HUD Archives: News Releases


HUD No. 00-278
Further Information: For Release
In the Washington, DC area: 202/708-0685 Sunday
Or contact your local HUD office October 1, 2000

STATEMENT FROM HUD CONCERNING DALLAS MORNING NEWS STORY ALLEGING ENVIRONMENTAL THREATS TO HEALTH OF RESIDENTS OF ASSISTED HOUSING

The U.S. Environmental Protection Agency monitors thousands of sites, including toxic air emitters throughout the United States. You will find them in affluent neighborhoods and non-affluent neighborhoods, minority neighborhoods and non-minority neighborhoods. There are EPA-monitored sites within a mile of The White House, Disneyland and the United Nations. There’s even one not far from the offices of the Dallas Morning News.

The U.S. Department of Housing and Urban Development is very concerned about the environmental conditions found in the cities and towns we serve. That is why, for example, we have secured over $2 billion in public and private funds to clean up environmentally-contaminated "Brownfields" sites across the United States in the last three years alone; that is why we require new public housing complexes to both identify and remediate on-site environmental problems; and, that is why we have launched a sophisticated Internet service which allows citizens, community organizations, and local governments to identify environmental problems in their communities and their resources available to address them.

The Morning News, however, is running a multi-part series which focuses only on a mere handful of housing sites – singling out those located near some 130 public housing complexes that have been or are being transformed by the U.S. Department of Housing and Urban Development’s HOPE VI program. In short, HUD stands unfairly accused of environmental racism based solely on the proximity of some HOPE VI projects to these emitters and the mistaken suggestion that HUD determines the location of HOPE VI developments.

The charge is outrageous. The very purpose of HUD’s HOPE VI program is to tear down the public housing ghettoes in which so many poor and minority Americans have been residentially, socially, and economically trapped for decades. With a mix of new on- and off-site housing opportunities, HOPE VI reconnects those residents to the larger society. And where it’s been tried, HOPE VI has done precisely that, providing public housing tenants with new affordable housing opportunities, attracting higher-income families back into areas they once fled and, ultimately, revitalizing distressed neighborhoods.

Environmental concerns are identified and addressed throughout this process. Consistent with the National Environmental Protection Act, HUD conducts a thorough environmental review of every HOPE VI site proposed by local government before construction is permitted to start. If hazards are identified, HUD orders remediation. In fact, HUD has required remediation at 24 of the 40 HOPE VI projects already completed or where construction has begun. HUD has also contributed to the clean-up of our inner cities through our "Brownfields" initiative, which has made over $2 billion in HUD funds and leveraged private investments available to convert once-polluted sites into land that can once again be put to economically productive uses.

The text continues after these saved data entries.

theorem witness_CopiesProceed :
    (headCmd (stCp [cmd [cpUnit] []]) 0 0 = some (cmd [cpUnit] []) ∧ cpUnit.written = false ∧ cpUnit.sent = false ∧ cpUnit.landed = false
      ∧ cpUnit.asked = false ∧ readsSrc .copy cpUnit = true ∧ tierOf cpUnit.srcW ≠ 3 ∧ copyHeld (stCp [cmd [cpUnit] []]) 0 0 = false
      ∧ copyHeld { stCp [cmd [cpUnit] []] with cores := [(0, { cq := [(0, [cmd [cpUnit] []])], groups := [(0, { g with hard := true })] })] } 0 0 = true)
    ∧ (let r : Resp := { id := 9, core := 0, w := 8192, mw := {}, acc := 8, eng := true }
      ({ stCp [cmd [{ cpUnit with asked := true }] []] with resps := [r] }).resps.find? (fun r => r.id == 9 && r.core == 0 && (r.acc != 0 || r.eng) && !r.hit)
        = some r ∧ r.unit = none)
    ∧ (let u : CopyUnit := { cpUnit with asked := true, got := some {} }
      headCmd (stCp [cmd [u] []]) 0 0 = some (cmd [u] []) ∧ u.dst = .home 16384 4 4 ∧ unitFirst [u] 0 u = true ∧ tierOf 16384 < 2
      ∧ u.skip = false ∧ (stCp [cmd [u] []]).net = []
      ∧ (homeAt (stCp [cmd [u] []]) 16384).v = true ∧ (homeAt (stCp [cmd [u] []]) 16384).owner = none
      ∧ (homeAt (stCp [cmd [u] []]) 16384).syn = 0 ∧ (l2Way (stCp [cmd [u] []]) 16384).isSome = true)
    ∧ ({ cpUnit with written := true } : CopyUnit).landed = false
    ∧ headCmd (stCp [cmd [{ cpUnit with landed := true }] []]) 0 0 = some (cmd [{ cpUnit with landed := true }] [])
    ∧ (tget (coreAt (stCp [.fence 5 7 0 3]) 0).cq 0 [] = .fence 5 7 0 3 :: [] ∧ (∀ i, i ∈ (coreAt (stCp [.fence 5 7 0 3]) 0).items → i.id = 5)
      ∧ ∀ j, j < 4 → j ≠ 0 → tget (coreAt (stCp [.fence 5 7 0 3]) 0).cq j [] = [])
    ∧ (item (.taskDec 0 3)).body = .taskDec 0 3 ∧ 1 < (tget (fnAt (stCp []) 0).tasks 3 {}).counter.toNat
    ∧ (∀ work, work ∈ [feTurn 0 (fun s => completeCmd s 0 0), (fun s => endItem (decTask s 0 3) 0 5), feTurn 0 fun s => endCopy s 0 4] →
      (fnAt (work (feBegin (stCp [cmd [{ cpUnit with landed := true }] []]) 0)) 0).stall = false)
    ∧ tget? (fnAt (stCp []) 0).started 4 = some (.copy 0 0 [] none 0) := by decide +kernel

/-- Queue 0 of function 0 with one command at the page that page 0 of process 0 maps to: eight words at home. -/
def stQ (ws : List DWord) : State := { stP [] with
  fns := [(0, { pen := true, queues := [(0, { en := true, tail := 1 })], tasks := [(0, { counter := 2 })],
                procs := [(0, { v := true, root := 0x10000 })] })],
  home := [pte 8192 0x21000001, pte 16384 0x31000001, pte 24576 0x41000001, pte 32768 0x50E00007]
    ++ (ws.zip (List.range ws.length)).map fun (d, i) => pte (40960 + i) d }
def hdrWords : List DWord := [0x1000, 0, 0, 0x0000041000000006, 64, 0x10, 0, 0, 0, 0, 0, 0, 0, 0, 0, 0]
def launchWords : List DWord := [1, 0x80, 0, 0, 7, 0, 0, 0] ++ List.replicate 8 0 ++ hdrWords
def graphWords : List DWord := [2, 0x80, 0, 0, 7, 0, 0, 0] ++ List.replicate 8 0 ++ [1, 0, 0, 0, 1, 0x1000]
def copyWords : List DWord := [3, 0x80, 0x100, 8, 7, 0, 0, 0]
/-- The command at the head of the queue, and the state in which the queue has moved on. -/
def cmdOf (ws : List DWord) : Cmd := (headOf (frontState (stQ ws) 0) 0 0).1
def moved (ws : List DWord) : State := headDone (headOf (frontState (stQ ws) 0) 0 0).2 0 0 0
/-- As FRONT_END_ARBITRATE looks at the heads. -/
def arbitrated (s : State) : State :=
  let s0 := frontState s 0
  priorityStops (pumpEntries s0 0 (fnAt s0 0).entries []) 0
def stDue : State := { stP [] with fns := [(0, { pen := true, procs := [(0, { v := true, root := 0x10000 })],
                                                 tasks := [(5, { due := [⟨hdr, 3, 0, 0, none⟩] })] })] }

Air pollution, however, is not confined to specific project sites. EPA doesn’t even monitor air pollution at the Census tract level. In fact, EPA specifically "cautions against" using its data "to draw real world conclusions about current local conditions" since it is "most reliable" on a "national or state scale." High levels of air pollution affect all of us – rich and poor, black and white. Communities choose to respond to such conditions in a variety of ways, but its nonsense to argue that cities should abandon their efforts to revitalize their urban cores.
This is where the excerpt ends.